[Opening STORED DATA section]
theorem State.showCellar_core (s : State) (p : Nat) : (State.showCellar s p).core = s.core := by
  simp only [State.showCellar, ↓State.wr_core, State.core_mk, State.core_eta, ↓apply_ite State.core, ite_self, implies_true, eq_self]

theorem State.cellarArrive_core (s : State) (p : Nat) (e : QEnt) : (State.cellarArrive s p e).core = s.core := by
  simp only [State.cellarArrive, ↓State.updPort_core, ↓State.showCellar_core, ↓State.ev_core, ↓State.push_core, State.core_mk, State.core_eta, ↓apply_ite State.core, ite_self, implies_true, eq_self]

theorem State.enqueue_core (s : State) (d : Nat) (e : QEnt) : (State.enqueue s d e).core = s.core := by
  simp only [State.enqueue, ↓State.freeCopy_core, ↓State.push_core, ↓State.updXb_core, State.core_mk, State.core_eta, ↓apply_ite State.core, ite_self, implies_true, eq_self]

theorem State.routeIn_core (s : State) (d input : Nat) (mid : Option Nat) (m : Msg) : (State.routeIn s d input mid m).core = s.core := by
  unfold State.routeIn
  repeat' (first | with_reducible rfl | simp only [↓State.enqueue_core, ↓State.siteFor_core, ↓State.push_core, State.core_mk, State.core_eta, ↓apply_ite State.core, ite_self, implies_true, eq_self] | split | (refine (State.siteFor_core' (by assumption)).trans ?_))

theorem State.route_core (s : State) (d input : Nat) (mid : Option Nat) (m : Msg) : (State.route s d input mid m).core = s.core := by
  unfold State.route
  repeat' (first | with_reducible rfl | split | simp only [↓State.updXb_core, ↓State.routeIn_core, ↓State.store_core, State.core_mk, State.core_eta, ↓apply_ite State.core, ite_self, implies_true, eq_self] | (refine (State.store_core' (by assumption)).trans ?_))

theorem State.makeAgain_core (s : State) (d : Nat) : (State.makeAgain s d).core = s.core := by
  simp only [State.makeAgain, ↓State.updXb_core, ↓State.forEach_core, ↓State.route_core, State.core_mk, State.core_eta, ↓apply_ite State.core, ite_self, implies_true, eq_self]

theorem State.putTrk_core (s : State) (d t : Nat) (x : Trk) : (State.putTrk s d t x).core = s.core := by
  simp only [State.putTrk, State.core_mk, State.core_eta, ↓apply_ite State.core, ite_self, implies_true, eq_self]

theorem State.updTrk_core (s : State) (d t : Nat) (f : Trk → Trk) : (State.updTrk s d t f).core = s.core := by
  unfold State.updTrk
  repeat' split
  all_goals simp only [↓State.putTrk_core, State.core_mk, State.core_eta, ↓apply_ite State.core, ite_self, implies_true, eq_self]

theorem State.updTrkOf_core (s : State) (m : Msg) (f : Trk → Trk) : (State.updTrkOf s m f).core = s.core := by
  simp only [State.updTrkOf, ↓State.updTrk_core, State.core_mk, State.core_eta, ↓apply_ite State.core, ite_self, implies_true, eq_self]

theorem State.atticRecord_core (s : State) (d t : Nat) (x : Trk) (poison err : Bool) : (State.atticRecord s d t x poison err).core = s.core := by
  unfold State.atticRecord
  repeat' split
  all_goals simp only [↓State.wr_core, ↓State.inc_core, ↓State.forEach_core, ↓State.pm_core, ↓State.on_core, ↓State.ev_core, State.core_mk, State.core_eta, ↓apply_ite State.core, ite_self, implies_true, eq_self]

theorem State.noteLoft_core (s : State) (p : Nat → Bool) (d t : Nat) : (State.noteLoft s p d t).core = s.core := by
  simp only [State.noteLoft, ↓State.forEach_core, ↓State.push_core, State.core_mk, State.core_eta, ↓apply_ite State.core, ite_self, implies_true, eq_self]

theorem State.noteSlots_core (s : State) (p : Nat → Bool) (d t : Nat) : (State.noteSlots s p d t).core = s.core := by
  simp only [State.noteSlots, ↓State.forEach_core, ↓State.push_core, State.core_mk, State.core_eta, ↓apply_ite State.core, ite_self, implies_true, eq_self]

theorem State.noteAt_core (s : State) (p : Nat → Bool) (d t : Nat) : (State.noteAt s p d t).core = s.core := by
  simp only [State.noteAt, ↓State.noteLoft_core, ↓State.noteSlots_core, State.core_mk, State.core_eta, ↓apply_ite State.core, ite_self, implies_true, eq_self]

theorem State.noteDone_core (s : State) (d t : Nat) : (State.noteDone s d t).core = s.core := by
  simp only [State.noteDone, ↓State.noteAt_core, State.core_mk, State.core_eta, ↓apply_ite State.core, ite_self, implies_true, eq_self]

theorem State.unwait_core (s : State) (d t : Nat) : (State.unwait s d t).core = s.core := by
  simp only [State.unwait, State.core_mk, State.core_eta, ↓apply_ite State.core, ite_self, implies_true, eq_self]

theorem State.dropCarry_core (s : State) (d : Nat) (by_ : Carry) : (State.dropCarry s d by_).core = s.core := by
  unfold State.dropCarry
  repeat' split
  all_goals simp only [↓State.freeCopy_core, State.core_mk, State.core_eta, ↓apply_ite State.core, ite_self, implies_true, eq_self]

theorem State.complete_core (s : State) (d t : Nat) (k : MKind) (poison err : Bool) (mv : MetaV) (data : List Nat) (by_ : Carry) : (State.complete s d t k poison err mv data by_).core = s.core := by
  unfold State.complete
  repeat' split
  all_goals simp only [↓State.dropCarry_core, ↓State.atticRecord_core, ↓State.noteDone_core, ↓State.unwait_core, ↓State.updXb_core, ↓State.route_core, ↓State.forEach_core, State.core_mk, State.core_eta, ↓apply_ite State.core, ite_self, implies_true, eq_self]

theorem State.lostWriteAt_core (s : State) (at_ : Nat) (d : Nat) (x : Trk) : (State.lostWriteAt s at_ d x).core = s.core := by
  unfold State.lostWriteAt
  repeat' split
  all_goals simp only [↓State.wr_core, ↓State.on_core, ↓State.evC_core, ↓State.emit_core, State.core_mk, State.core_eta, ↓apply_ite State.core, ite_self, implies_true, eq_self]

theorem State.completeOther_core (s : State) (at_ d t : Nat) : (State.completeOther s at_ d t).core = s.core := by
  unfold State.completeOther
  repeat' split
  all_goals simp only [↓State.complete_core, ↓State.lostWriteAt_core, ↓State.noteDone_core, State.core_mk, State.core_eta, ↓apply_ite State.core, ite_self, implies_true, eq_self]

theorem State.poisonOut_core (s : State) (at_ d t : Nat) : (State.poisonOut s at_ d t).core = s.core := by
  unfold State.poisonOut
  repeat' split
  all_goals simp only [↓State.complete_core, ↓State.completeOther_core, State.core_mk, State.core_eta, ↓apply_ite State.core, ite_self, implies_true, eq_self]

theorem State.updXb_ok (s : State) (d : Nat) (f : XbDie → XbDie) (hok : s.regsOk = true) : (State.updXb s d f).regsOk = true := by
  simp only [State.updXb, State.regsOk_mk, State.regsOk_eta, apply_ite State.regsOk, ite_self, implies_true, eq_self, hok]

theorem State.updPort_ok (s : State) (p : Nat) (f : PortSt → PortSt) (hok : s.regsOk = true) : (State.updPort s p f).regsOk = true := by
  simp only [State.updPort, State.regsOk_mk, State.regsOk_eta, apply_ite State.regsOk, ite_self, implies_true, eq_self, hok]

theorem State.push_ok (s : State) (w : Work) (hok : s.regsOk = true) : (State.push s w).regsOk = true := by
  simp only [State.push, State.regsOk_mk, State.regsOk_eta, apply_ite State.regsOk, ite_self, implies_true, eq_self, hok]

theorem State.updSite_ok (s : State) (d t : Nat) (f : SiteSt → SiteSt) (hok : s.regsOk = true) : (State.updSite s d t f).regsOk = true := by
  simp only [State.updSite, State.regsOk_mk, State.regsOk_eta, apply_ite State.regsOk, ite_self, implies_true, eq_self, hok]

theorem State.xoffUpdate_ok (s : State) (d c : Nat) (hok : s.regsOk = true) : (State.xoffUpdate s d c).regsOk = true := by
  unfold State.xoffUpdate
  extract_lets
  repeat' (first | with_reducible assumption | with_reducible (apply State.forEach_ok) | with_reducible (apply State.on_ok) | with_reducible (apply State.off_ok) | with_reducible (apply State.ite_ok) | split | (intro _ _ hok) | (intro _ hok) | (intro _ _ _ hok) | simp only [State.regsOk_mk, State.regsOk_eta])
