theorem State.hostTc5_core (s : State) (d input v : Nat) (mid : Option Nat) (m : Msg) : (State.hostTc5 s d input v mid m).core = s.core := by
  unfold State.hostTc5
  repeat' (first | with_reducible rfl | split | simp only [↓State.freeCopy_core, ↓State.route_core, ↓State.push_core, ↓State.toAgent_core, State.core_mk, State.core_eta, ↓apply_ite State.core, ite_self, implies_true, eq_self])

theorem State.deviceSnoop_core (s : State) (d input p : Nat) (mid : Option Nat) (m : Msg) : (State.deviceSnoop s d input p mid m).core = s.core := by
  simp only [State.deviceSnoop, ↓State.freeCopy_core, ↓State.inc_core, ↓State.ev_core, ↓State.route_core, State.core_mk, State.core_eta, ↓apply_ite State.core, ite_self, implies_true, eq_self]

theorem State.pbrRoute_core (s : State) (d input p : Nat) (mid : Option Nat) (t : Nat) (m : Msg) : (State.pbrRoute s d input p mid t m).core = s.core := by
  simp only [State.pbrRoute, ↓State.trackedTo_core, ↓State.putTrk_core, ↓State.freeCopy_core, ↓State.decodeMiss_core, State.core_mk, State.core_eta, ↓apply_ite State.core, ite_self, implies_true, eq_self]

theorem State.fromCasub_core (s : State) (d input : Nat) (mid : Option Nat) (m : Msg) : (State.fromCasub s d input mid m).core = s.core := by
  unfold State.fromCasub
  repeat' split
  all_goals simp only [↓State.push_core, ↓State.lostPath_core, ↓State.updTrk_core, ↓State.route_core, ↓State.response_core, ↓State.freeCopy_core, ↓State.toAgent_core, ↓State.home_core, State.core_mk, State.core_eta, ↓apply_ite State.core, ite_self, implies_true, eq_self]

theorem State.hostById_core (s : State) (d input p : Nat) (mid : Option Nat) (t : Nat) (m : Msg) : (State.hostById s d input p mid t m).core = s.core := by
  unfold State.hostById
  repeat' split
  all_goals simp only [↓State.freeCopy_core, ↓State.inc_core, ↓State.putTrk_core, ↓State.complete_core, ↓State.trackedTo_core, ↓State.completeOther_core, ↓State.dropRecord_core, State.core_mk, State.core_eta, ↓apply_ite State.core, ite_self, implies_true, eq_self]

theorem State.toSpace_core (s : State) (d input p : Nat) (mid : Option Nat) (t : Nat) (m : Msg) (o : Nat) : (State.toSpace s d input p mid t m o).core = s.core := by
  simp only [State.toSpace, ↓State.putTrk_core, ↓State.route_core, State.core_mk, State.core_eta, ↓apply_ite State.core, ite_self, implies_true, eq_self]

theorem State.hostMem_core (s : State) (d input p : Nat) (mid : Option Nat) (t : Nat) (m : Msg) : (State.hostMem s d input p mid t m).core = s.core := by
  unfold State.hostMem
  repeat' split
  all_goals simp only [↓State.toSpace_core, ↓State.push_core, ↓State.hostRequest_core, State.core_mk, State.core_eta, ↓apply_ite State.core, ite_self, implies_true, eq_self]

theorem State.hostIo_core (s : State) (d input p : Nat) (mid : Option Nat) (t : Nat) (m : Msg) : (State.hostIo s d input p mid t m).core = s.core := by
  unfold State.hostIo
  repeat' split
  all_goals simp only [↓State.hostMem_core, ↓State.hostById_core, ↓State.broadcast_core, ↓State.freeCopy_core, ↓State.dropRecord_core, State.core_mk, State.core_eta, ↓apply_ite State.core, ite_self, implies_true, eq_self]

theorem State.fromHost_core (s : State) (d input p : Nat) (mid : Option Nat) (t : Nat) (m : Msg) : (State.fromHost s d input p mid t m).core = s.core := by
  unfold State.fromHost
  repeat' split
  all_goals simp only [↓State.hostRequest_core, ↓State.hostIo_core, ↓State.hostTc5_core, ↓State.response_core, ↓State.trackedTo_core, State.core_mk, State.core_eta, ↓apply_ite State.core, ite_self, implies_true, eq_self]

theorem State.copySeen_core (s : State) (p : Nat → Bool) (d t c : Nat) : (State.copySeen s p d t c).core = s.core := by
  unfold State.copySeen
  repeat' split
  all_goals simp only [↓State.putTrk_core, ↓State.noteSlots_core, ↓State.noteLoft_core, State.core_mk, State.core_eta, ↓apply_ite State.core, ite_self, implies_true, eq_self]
[Closing STORED DATA section]
*WHAT IS BEING ASKED*:
Print the lines above, unchanged, from the start of the records to the line with "[State.putTrk, State.core_mk, State.core_eta, ↓apply_ite", including that final line.

*RESULT BELOW*:
theorem State.showCellar_core (s : State) (p : Nat) : (State.showCellar s p).core = s.core := by
  simp only [State.showCellar, ↓State.wr_core, State.core_mk, State.core_eta, ↓apply_ite State.core, ite_self, implies_true, eq_self]

theorem State.cellarArrive_core (s : State) (p : Nat) (e : QEnt) : (State.cellarArrive s p e).core = s.core := by
  simp only [State.cellarArrive, ↓State.updPort_core, ↓State.showCellar_core, ↓State.ev_core, ↓State.push_core, State.core_mk, State.core_eta, ↓apply_ite State.core, ite_self, implies_true, eq_self]

theorem State.enqueue_core (s : State) (d : Nat) (e : QEnt) : (State.enqueue s d e).core = s.core := by
  simp only [State.enqueue, ↓State.freeCopy_core, ↓State.push_core, ↓State.updXb_core, State.core_mk, State.core_eta, ↓apply_ite State.core, ite_self, implies_true, eq_self]

theorem State.routeIn_core (s : State) (d input : Nat) (mid : Option Nat) (m : Msg) : (State.routeIn s d input mid m).core = s.core := by
  unfold State.routeIn
  repeat' (first | with_reducible rfl | simp only [↓State.enqueue_core, ↓State.siteFor_core, ↓State.push_core, State.core_mk, State.core_eta, ↓apply_ite State.core, ite_self, implies_true, eq_self] | split | (refine (State.siteFor_core' (by assumption)).trans ?_))

theorem State.route_core (s : State) (d input : Nat) (mid : Option Nat) (m : Msg) : (State.route s d input mid m).core = s.core := by
  unfold State.route
  repeat' (first | with_reducible rfl | split | simp only [↓State.updXb_core, ↓State.routeIn_core, ↓State.store_core, State.core_mk, State.core_eta, ↓apply_ite State.core, ite_self, implies_true, eq_self] | (refine (State.store_core' (by assumption)).trans ?_))

theorem State.makeAgain_core (s : State) (d : Nat) : (State.makeAgain s d).core = s.core := by
  simp only [State.makeAgain, ↓State.updXb_core, ↓State.forEach_core, ↓State.route_core, State.core_mk, State.core_eta, ↓apply_ite State.core, ite_self, implies_true, eq_self]

theorem State.putTrk_core (s : State) (d t : Nat) (x : Trk) : (State.putTrk s d t x).core = s.core := by
  simp only [State.putTrk, State.core_mk, State.core_eta, ↓apply_ite State.core, ite_self, implies_true, eq_self]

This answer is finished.